7. Hal-Hal Aneh di Dunia

1.1K 191 12
                                    

Hari sudah larut sekali ketika aku menemukan suara ketukan di jendela kamar. Seram sekali. Mengganggu tidurku yang nyenyak, tanpa bermimpi tentang Marc seperti hari-hari belakangan. Omog-omong, aku belum bertemu dengan anak itu lagi. Setelah memberikan pernyataan cinta yang begitu mendebarkan, ia menghilang begitu saja. Memang seharusnya aku tidak memikirkan bualannya. Anak lelaki memang sering jahil begitu, kan?

Suara ketuka itu kembali terdengar. Ketukannya lambat, tak terlalu keras, namun cukup menganggu kalau diulang nyaris sepuluh kali. Setidaknya, sejumlah itu yang kudengar sejak aku terbangun. Suara ketukannya aneh, seperti benturan paruhburung pelatuk dengan kaca. Tapi aku tak melihat siluet burung di jendelaku. Justru bayangan tangan dengan kuku memanjang. Atau itu hanya efek cahaya saja?

Aku menegakkan tubuhku dan bersandar pada kasur. Entah seri film horror apa lagi yang sedang kuhadapi. Menjalani hidupku saja sudah cukup menyeramkan. Aku menarik selimut hingga sebatas leherku. Suara ketukan masih berlangsung. Aku pikir ini saatnya aku meminta pertolongan Dad meskipun Dad pasti akan sangat kesal. Sebagai remaja akhir aku dituntut untuk dapat mandiri, termasuk dalam mengatasi ketakutanku. Tetapi kurasa lebih mendengar cerama panjang lebar Dad tentang bagaimana aku seharusnya aku bisa mengatasi masalahku daripada mati konyol akibat ketakutan dan mengompol di kasur. Benar, kan?

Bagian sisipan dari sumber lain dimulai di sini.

/-- An answer reaches the unit that asked. A response to an access that was already answered is discarded (R248): its
entry is gone. -/
def State.deliver (s : State) (q : LReq) (a : Ans) : State :=
  let s := { s with
    loose := { s.loose with far := s.loose.far.filter (fun e => decide (e.1.id ≠ q.id)) }
    syn := { s.syn with crossed := s.syn.crossed.filter (fun u => decide (u.1 ≠ q.id)) } }
  match q.org with
  | .hdp _ =>
    ({ s with loose := { s.loose with ports := s.loose.ports.map (fun (e : PortReq) => if decide (e.id = q.id) && e.ans.isNone then { e with ans := some a } else e) } }).later .real (ns 1) .hdpCompletion
  | .np _ _ _ =>
    let hit (e : PortReq) : Bool := decide (e.id = q.id)
    let gate := ((s.loose.ports.find? hit).map (fun e => e.gate)).getD 0
    ({ s with loose := { s.loose with ports := s.loose.ports.map (fun e => if hit e && e.ans.isNone then { e with ans := some a } else e) } }).at'
      .unfz (max gate s.time.ufc) (takes q.org)
  | .gone => s
  | _ => ({ s with loose := { s.loose with acked := s.loose.acked ++ [(q, a, s.time.ufc)] } }).later .wall 1 (takes q.org)

/-- The clock on which a flit moves: those of DBG also on frozen fc (R74, R162). -/
def flitClk (q : LReq) : Clock := if q.req = 10 then .wall else .unfz

/-- A flit sets out from cabinet `cab` of this die. -/
def State.launch (s : State) (q : LReq) (a : Option Ans) (cab dst dstDie lvl : Nat) : State :=
  let f : LFlit := { acc := q, ans := a, src := cab, dst := dst, dstDie := dstDie, cur := cab, port := 4, out := 5, hops := 0, det := none, lvl := lvl, ready := s.clock (flitClk q), since := 0 }
  ({ s with loose := { s.loose with flits := s.loose.flits ++ [f] } }).later (flitClk q) 1 (.looseFlitHop q.id)

/-- Level of a requester's flits at injection, urgent when the request was urgent (R165, R166). An answer sets out from the cabinet of its
banks, where its request was one of that cabinet's requesters: at that cabinet's priority of INB where it came from another one (DESIGN
CHOICE, log entry 87). -/
def State.injLevel (s : State) (cab req : Nat) (urg : Bool) : Nat := if req = 10 then 5 else if urg then 4 else s.prio cab req

/-- A flit toward another die sets out for its lane's cabinet, and is refused where no route is set (R536). -/
def State.launchFar (s : State) (q : LReq) (a : Option Ans) (cab die : Nat) (urg : Bool := false) : State :=
  match s.laneTo die cab with
  | some l =>
    let s := if a.isNone then { s with loose := { s.loose with far := s.loose.far ++ [(q, l)] } } else s
    s.launch q a cab (s.laneCab l) die (s.injLevel cab q.req urg)
  | none => ((s.refuse q.req (some cab) q.ctx (accAddr q) 0x10100).inc R.IDV_ROUTE_REFUSE_COUNT).deliver q (noAns .fault 2)

/-- The data of a narrow read in its own cabinet reaches the port on the second fc after its banks (R128). -/
def State.readBack (s : State) (q : LReq) : State :=
  { s with loose := { s.loose with ports := s.loose.ports.map (fun (e : PortReq) => if decide (e.id = q.id) && !q.we then { e with gate := max e.gate (s.time.ufc + 1) } else e) } }

/-- The answer of an access served or refused at cabinet `cab` of this die goes to where it came from. -/
def State.reply (s : State) (q : LReq) (a : Ans) (cab : Nat) (urg : Bool := false) : State :=
  let s := if q.we then s.drained q.id else s
  if q.homeDie ≠ s.die then s.launchFar q (some a) cab q.homeDie urg
  else if q.home = cab then (s.readBack q).deliver q a
  else s.launch q (some a) cab q.home q.homeDie (s.injLevel cab q.req urg)

/-- An answer that goes over the control network, or at the port itself, without a flit (R251). -/
def State.replyNow (s : State) (q : LReq) (a : Ans) (cab : Nat) : State :=
  let s := if q.we then s.drained q.id else s
  if q.homeDie ≠ s.die then s.launchFar q (some a) cab q.homeDie else s.deliver q a

/-- An access that stands at its target cabinet `p`: power state (R137), then the queue of its pair as requester `i`. -/
def State.arrive (s : State) (q : LReq) (p i : Nat) : State :=
  if servedIn false (s.pow p) = false then s.reply q (noAns .asleep 2) p
  else ((s.entryAbort p 8).wakeDoze p 1).enqueue p { q with req := i }

/-- Earliest completion of a local access, in fc after its acceptance (R128). -/
def npMin (q : LReq) : Nat := if q.we = false then 5 else if LReqMerges q then 6 else 4

/-- The answer of a segment to a cabinet that does not serve it, given where it was presented: no earlier than the minimum that R130 gives
for its way (R315). -/
def State.replyAsleep (s : State) (q : LReq) (cab p : Nat) : State :=
  match q.org with
  | .seg _ _ _ =>
    let n := npMin q + 8 * hopDist cab p
    let s := if q.we then s.drained q.id else s
    ({ s with loose := { s.loose with acked := s.loose.acked ++ [(q, noAns .asleep 2, s.time.ufc + n)] } }).later .unfz n (takes q.org)
  | _ => s.replyNow q (noAns .asleep 2) cab

/-- An access of a loose requester enters the fabric at cabinet `cab`: the checks of R135 on this die, then its queue or the
mesh. -/
def State.issueLoose (s : State) (q : LReq) (cab : Nat) : State :=
  match s.target q.cls q.we q.ctx q.fa with
  | .refused => (s.refuse q.req (some cab) q.ctx (accAddr q)).replyNow q (noAns .fault 2) cab
  | .violation w k => (s.violate q.req (some cab) q.ctx (accAddr q) w k).replyNow q (noAns .fault 2) cab
  | .far d => (if q.we then s.undrain q.id q.home q.req else s).launchFar q none cab d
  | .at' p =>
    let s := if q.we then s.undrain q.id q.home q.req else s
    if p = cab then s.arrive q p q.req
    else if servedIn false (s.pow p) = false then s.replyAsleep q cab p
    else s.launch q none cab p s.die (s.injLevel cab q.req false)

/-! Presentation and withdrawal -/

/-- Does the sweep after a wake from Quench run in the cabinet? It receives every slot (R191). -/
def State.wakeSweep (s : State) (cab : Nat) : Bool := s.rep.swp.any (fun e => decide (e.1 = cab) && e.2.run.any (fun r => decide (r.org = .wake)))

/-- Do two accesses come from one narrow port and name one 64-byte block? (R129) -/
def samePortBlock (a b : LReq) : Bool :=
  match a.org, b.org with
  | .np c p _, .np d q _ => decide (c = d) && decide (p = q) && decide (a.homeDie = b.homeDie) && decide (a.fa / 64 = b.fa / 64)
  | _, _ => false

/-- Write that enables no byte: it touches no bank (R126, R127). -/
def LReqIdle (q : LReq) : Bool := decide (LReqBanks q = (false, false))

/-- Does no earlier request of the same port to the same block wait at the pair or hold its banks? A write that enables no byte is answered
then, without the place at the head that a burst needs (R127, R129). -/
def State.idleDue (s : State) (cab pair : Nat) (q : LReq) : Bool :=
  LReqIdle q && !(s.pairSt cab pair).bursts.any (fun b => samePortBlock b.req.acc q) &&
    !((s.pairSt cab pair).queue.takeWhile (fun x => decide (x.acc.id ≠ q.id))).any (fun x => samePortBlock x.acc q)

/-- Has every burst of an earlier request of the same port to the same block ended by the next fc? Such requests take effect in order
(R129). -/
def State.inOrder (s : State) (cab pair : Nat) (q : LReq) : Bool :=
  !(s.pairSt cab pair).bursts.any (fun b => samePortBlock b.req.acc q && decide (s.time.ufc + 1 ≤ b.last))

/-- The window check of a request at its pair (R393): one that fails it is answered under R394, and leaves the pair. -/
def State.checkHead (s : State) (cab pair : Nat) (q : LReq) : State × Bool :=
  let p := s.pairSt cab pair
  match s.allow q.cls q.we q.ctx q.fa with
  | .no w k => (((s.setPairSt cab pair { p with queue := p.queue.filter (fun x => !decide (x.acc.id = q.id)) }).violate q.req (some cab) q.ctx (accAddr q) w k).reply q (noAns .fault 2) cab, false)
  | .ok _ => (s, true)

/-- Answer the writes that enable no byte (R126, R127). -/
def State.answerIdle (s : State) (cab pair : Nat) : State :=
  ((s.pairSt cab pair).queue.filter (fun q => LReqIdle q.acc && decide (q.since < s.time.fc))).foldl (fun s q =>
    if s.idleDue cab pair q.acc then
      let r := s.checkHead cab pair q.acc
      let p := r.1.pairSt cab pair
      if r.2 then (r.1.setPairSt cab pair { p with queue := p.queue.filter (fun x => !decide (x.acc.id = q.acc.id)) }).reply q.acc (noAns .ok 2) cab else r.1
    else s) s

/-- Present the heads that are not presented yet, in a cabinet in Run, with the window check of that fc (R154, R393). A write that enables
no byte is no head: it needs no bank. -/
def State.presentHeads (s : State) (cab pair : Nat) : State :=
  if s.pow cab ≠ 0 ∧ s.wakeSweep cab = false then s
  else
    (List.range 11).foldl (fun s i =>
      let p := s.pairSt cab pair
      match p.queue.find? (fun q => q.acc.req == i && !LReqIdle q.acc) with
      | none => s
      | some q =>
        if q.presented || decide (s.time.fc ≤ q.since) then s
        else
          let r := s.checkHead cab pair q.acc
          if !r.2 then r.1
          else
            let p := { p with queue := p.queue.map (fun x => if decide (x.acc.id = q.acc.id) then { x with presented := true, since := s.time.ufc } else x) }
            (s.setPairSt cab pair p).at' .unfz (s.time.ufc + (s.ageLimit cab - q.base)) (.requestUrgent (Fin.ofNat 128 cab) (Fin.ofNat 16 pair))) (s.answerIdle cab pair)

/-- Take the requests for which `f` holds off every pair that waits (R164). -/
def State.withdraw (s : State) (f : Nat → LReq → Bool) : State × List (Nat × LReq) :=
  let gone := s.loose.pairs.flatMap (fun e => (e.2.queue.filter (fun q => f (e.1 / 16) q.acc)).map (fun q => (e.1 / 16, q.acc)))
  (s.loose.pairs.foldl (fun s e => s.setPairSt (e.1 / 16) (e.1 % 16) { e.2 with queue := e.2.queue.filter (fun q => !f (e.1 / 16) q.acc) }) s, gone)

/-! Decisions -/

/-- Is any freeze in force? -/
def State.anyFreeze (s : State) : Bool :=
  s.bit R.LCT_FRZ_STAT_BRIDGE || s.bit R.LCT_FRZ_STAT_CLAMP || s.bit R.LCT_FRZ_STAT_DEBUG || s.bit R.LCT_FRZ_STAT_FIRMWARE ||
    s.bit R.LCT_FRZ_STAT_LICENSEE || s.bit R.LCT_FRZ_STAT_PACKAGE

/-- The clamp in force as N and M (R501, R503): the trip clamp over PWR.CLAMP_CFG. -/
def State.clampNow (s : State) : Option (Nat × Nat) :=
  if s.bit R.PWR_CLAMP_STAT_TRIP then some (60, 64)
  else if s.bit R.PWR_CLAMP_STAT_ENGAGED then some (s.f R.PWR_CLAMP_CFG_N, s.f R.PWR_CLAMP_CFG_M)
  else none

/-- Is wall fc `t` a frozen phase of the clamp? (R501) -/
def State.clampPhase (s : State) (t : Nat) : Bool := s.clampNow.any (fun c => decide (t % c.2 < c.1))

Kasurku sudah reyot, jadi ketika aku bergerak sedikit saja akan terdengar suara derak besi berkarat yang mengganggu. Suasananya benar-benar persis seperti di film horror. Napasku mulai menderu dan tatapanku tak teralihkan dari jendela. Suara ketukan itu tiba-tiba saja menghilang. Bukannya membuatku tenang, namun malah semakin waspada. Bisa saja hantu itu telah menembus kaca dan berada di dekatku.

Aku benar-benar melompat ke kasur ketika suara dering teleponku yang nyaring memecah kesunyian dan suasana tegang. Aku langsung mengumpat begitu membaca nama sang penelepon di layar.

"Demi Tuhan, Marc, tak bisakah kau menelepon di jam-jam normal selayaknya manusia beradab?" makiku yang justru dijawab dengan suara kekehan berat.

"Tak perlu takut, buka saja jendelanya. Aku mengirimkan sesuatu untukmu."

Keningku mengerut dalam. Permainan apa lagi ini?

"Kau mengirimkan burung untukku?"

"Bukan burungnya. Dia hanya kurir."

"Kau pikir ini zaman apa sampai mengirim barang pun masih menggunakan burung? Aku bukan Cinderella."

Marc lagi-lagi tertawa. Aku bisa membayangkan senyum menyebalkan di wajahnya. Seminggu ini aku tak melihatnya. Tapi tentu saja, jelas sekali, aku tidak merindukan atau mencari sosok Marc. Justru hidupku terasa amat tentram belakangan ini.

Aku beranjak menuju jendela ragu. "Sebaiknya kau tidak memutuskan sambungan teleponmu sampai aku menerima barangnya, Marc."

Marc hanya bergumam. Begitu aku membuka jendela kamar, benar saja, ada burung membawa sebuah botol kecil berisi cairan berwarna biru yang terlihat begitu magis. Cairan itu tampak sedikit mengilat. Mungkinkah Marc ingin meracuniku?

"Tentu saja tidak, Nao sayang. Aku tidak mungkin berniat meracuni calon istriku sendiri."

"Hebat sekali kau bisa membaca pikiranku. Jadi, katakan, kau ini manusia atau apa?" sergahku penasaran. Aku menarik botol kecil itu dari kaki burung kiriman Marc dan bruung itu langsung pergi sebelum aku sempat mengucapkan terima kasih.

"Cairan apa ini?" aku memperhatikan cairan itu dengan saksama.

"Minumlah, aku ingin menunjukkanmu sesuatu."

"Kau tahu, Marc, aku sama sekali tak bisa memikirkan hal logis ketika bersangkutan denganmu. Aku tak mau mati konyol meminum cairan ini. Bentuknya mirip deterjen cair, asal kau tahu."